**TASK PROMPT**
Could you write out the line containing "apply_assumption -exfalso -symm" and all the lines below it in the data, exactly, through the final one and nothing else?

Records from a data source

-- ==== Sys2Proof/Laws/KeptGuarantee.lean ====
section
/-! SUPPORT. What the operations and meanings of Machine/Guarantee.lean keep. -/

set_option linter.unreachableTactic false
set_option linter.unusedTactic false
set_option linter.unusedVariables false
set_option linter.tactic.unusedName false

namespace Sys2Proof.Machine

theorem countReplays_kept {s₀ s : State} {hd : Nat} {n : Nat} (hK : Kept s₀ s) :
    Kept s₀ (countReplays s hd n) := by
  unfold countReplays
  repeat' first
    | with_reducible assumption
    | intro _
    | (extract_lets +onlyGivenNames x; first | (refine Kept.cut (s₀ := s₀) (x := x) ?_ ?_; rotate_left; intro _; clear_value x; rotate_left; unfold x; clear x) | clear_value x | skip)
    | with_reducible apply Kept.ite
    | with_reducible apply satAdd_kept
    | split

theorem holdStep_kept {s₀ s : State} {st : JStep} (hK : Kept s₀ s) :
    Kept s₀ (holdStep s st) := by
  unfold holdStep
  repeat' first
    | with_reducible assumption
    | intro _
    | (extract_lets +onlyGivenNames x; first | (refine Kept.cut (s₀ := s₀) (x := x) ?_ ?_; rotate_left; intro _; clear_value x; rotate_left; unfold x; clear x) | clear_value x | skip)
    | with_reducible apply Kept.ite
    | with_reducible apply countReplays_kept
    | (with_reducible refine set_jrn1 ?_; with_reducible assumption)
    | split

theorem stepEffect_kept {s₀ s : State} {y0 : Effect} (hK : Kept s₀ s) :
    Kept s₀ (stepEffect s y0) := by
  unfold stepEffect
  repeat' first
    | with_reducible assumption
    | intro _
    | (extract_lets +onlyGivenNames x; first | (refine Kept.cut (s₀ := s₀) (x := x) ?_ ?_; rotate_left; intro _; clear_value x; rotate_left; unfold x; clear x) | clear_value x | skip)
    | with_reducible apply Kept.ite
    | with_reducible apply replay_kept
    | with_reducible apply updQue_kept
    | with_reducible apply journalFull_kept
    | with_reducible apply commitCopies_kept
    | with_reducible apply gaugePost_kept
    | with_reducible apply startItem_kept
    | with_reducible apply sendCompl_kept
    | split

theorem completeStep_kept {s₀ s : State}  (hK : Kept s₀ s) :
    Kept s₀ (completeStep s) := by
  unfold completeStep
  repeat' first
    | with_reducible assumption
    | intro _
    | (extract_lets +onlyGivenNames x; first | (refine Kept.cut (s₀ := s₀) (x := x) ?_ ?_; rotate_left; intro _; clear_value x; rotate_left; unfold x; clear x) | clear_value x | skip)
    | with_reducible apply Kept.ite
    | with_reducible apply holdStep_kept
    | with_reducible apply stepEffect_kept
    | (with_reducible refine set_jsteps ?_; with_reducible assumption)
    | split

theorem execJournalStepComplete_kept {s₀ s : State}  (hK : Kept s₀ s) :
    KeptX s₀ (execJournalStepComplete s) := by
  unfold execJournalStepComplete
  repeat' first
    | with_reducible assumption
    | intro _
    | (extract_lets +onlyGivenNames x; first | (refine Kept.cut (s₀ := s₀) (x := x) ?_ ?_; rotate_left; intro _; clear_value x; rotate_left; unfold x; clear x) | (refine KeptX.cut (s₀ := s₀) (x := x) ?_ ?_; rotate_left; intro _; clear_value x; rotate_left; unfold x; clear x) | clear_value x | skip)
    | with_reducible apply Kept.ite
    | with_reducible apply KeptX.ite
    | with_reducible apply KeptX.next
    | with_reducible exact KeptX.refused
    | with_reducible apply completeStep_kept
    | (with_reducible refine KeptX.of_eq ?_ ‹_›)
    | split

theorem recordStep_kept {s₀ s : State} {r : RetRec} {n : Nat} (hK : Kept s₀ s) :
    Kept s₀ (recordStep s r n) := by
  unfold recordStep
  repeat' first
    | with_reducible assumption
    | intro _
    | (extract_lets +onlyGivenNames x; first | (refine Kept.cut (s₀ := s₀) (x := x) ?_ ?_; rotate_left; intro _; clear_value x; rotate_left; unfold x; clear x) | clear_value x | skip)
    | with_reducible apply Kept.ite
    | with_reducible apply request_kept
    | split

theorem execRetirementStart_kept {s₀ s : State}  (hK : Kept s₀ s) :
    KeptX s₀ (execRetirementStart s) := by
  unfold execRetirementStart
  repeat' first
    | with_reducible assumption
    | intro _
    | (extract_lets +onlyGivenNames x; first | (refine Kept.cut (s₀ := s₀) (x := x) ?_ ?_; rotate_left; intro _; clear_value x; rotate_left; unfold x; clear x) | (refine KeptX.cut (s₀ := s₀) (x := x) ?_ ?_; rotate_left; intro _; clear_value x; rotate_left; unfold x; clear x) | clear_value x | skip)
    | with_reducible apply Kept.ite
    | with_reducible apply KeptX.ite
    | with_reducible apply KeptX.next
    | with_reducible exact KeptX.refused
    | with_reducible apply Kept.foldl
    | with_reducible apply updTerrace_kept
    | with_reducible apply recordStep_kept
    | (with_reducible refine set_retQ ?_; with_reducible assumption)
    | (with_reducible refine KeptX.of_eq ?_ ‹_›)
    | split

theorem evacEntry_kept {s₀ s : State} {tg : Nat} {e : Resid} (hK : Kept s₀ s) :
    Kept s₀ (evacEntry s tg e) := by
  unfold evacEntry
  repeat' first
    | with_reducible assumption
    | intro _
    | (extract_lets +onlyGivenNames x; first | (refine Kept.cut (s₀ := s₀) (x := x) ?_ ?_; rotate_left; intro _; clear_value x; rotate_left; unfold x; clear x) | clear_value x | skip)
    | with_reducible apply Kept.ite
    | with_reducible apply updTerrace_kept
    | split

theorem evacuate_kept {s₀ s : State} {tg : Nat} (hK : Kept s₀ s) :
    Kept s₀ (evacuate s tg) := by
  unfold evacuate
  repeat' first
    | with_reducible assumption
    | intro _
    | (extract_lets +onlyGivenNames x; first | (refine Kept.cut (s₀ := s₀) (x := x) ?_ ?_; rotate_left; intro _; clear_value x; rotate_left; unfold x; clear x) | clear_value x | skip)
    | with_reducible apply Kept.ite
    | with_reducible apply Kept.foldl
    | with_reducible apply evacEntry_kept
    | with_reducible apply updTerrace_kept
    | split

theorem closeRetirement_kept {s₀ s : State} {r : RetRec} (hK : Kept s₀ s) :
    Kept s₀ (closeRetirement s r) := by
  unfold closeRetirement
  repeat' first
    | with_reducible assumption
    | intro _
    | (extract_lets +onlyGivenNames x; first | (refine Kept.cut (s₀ := s₀) (x := x) ?_ ?_; rotate_left; intro _; clear_value x; rotate_left; unfold x; clear x) | clear_value x | skip)
    | with_reducible apply Kept.ite
    | with_reducible apply Kept.foldl
    | with_reducible apply rasAppend_kept
    | with_reducible apply updTerrace_kept
    | with_reducible apply intCause_kept
    | split

theorem retireStep_kept {s₀ s : State} {r : RetRec} {n : Nat} (hK : Kept s₀ s) :
    Kept s₀ (retireStep s r n) := by
  unfold retireStep
  repeat' first
    | with_reducible assumption
    | intro _
    | (extract_lets +onlyGivenNames x; first | (refine Kept.cut (s₀ := s₀) (x := x) ?_ ?_; rotate_left; intro _; clear_value x; rotate_left; unfold x; clear x) | (refine kept_cut_fun (s₀ := s₀) (x := x) ?_ ?_; rotate_left; intro _; clear_value x; rotate_left; unfold x; clear x) | (refine kept_cut_fun2 (s₀ := s₀) (x := x) ?_ ?_; rotate_left; intro _; clear_value x; rotate_left; unfold x; clear x) | (refine kept_cut_fun3 (s₀ := s₀) (x := x) ?_ ?_; rotate_left; intro _; clear_value x; rotate_left; unfold x; clear x) | (refine kept_cut_val (s₀ := s₀) (x := x) ?_ ?_; rotate_left; intro _; clear_value x; rotate_left; unfold x; clear x) | clear_value x | skip)
    | with_reducible apply Kept.ite
    | with_reducible apply Kept.foldl
    | with_reducible apply replayItem_kept
    | with_reducible apply closeRetirement_kept
    | with_reducible apply evacuate_kept
    | with_reducible apply updTerrace_kept
    | with_reducible apply_assumption -exfalso -symm
    | split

**ANSWER SECTION**
    | with_reducible apply_assumption -exfalso -symm
    | split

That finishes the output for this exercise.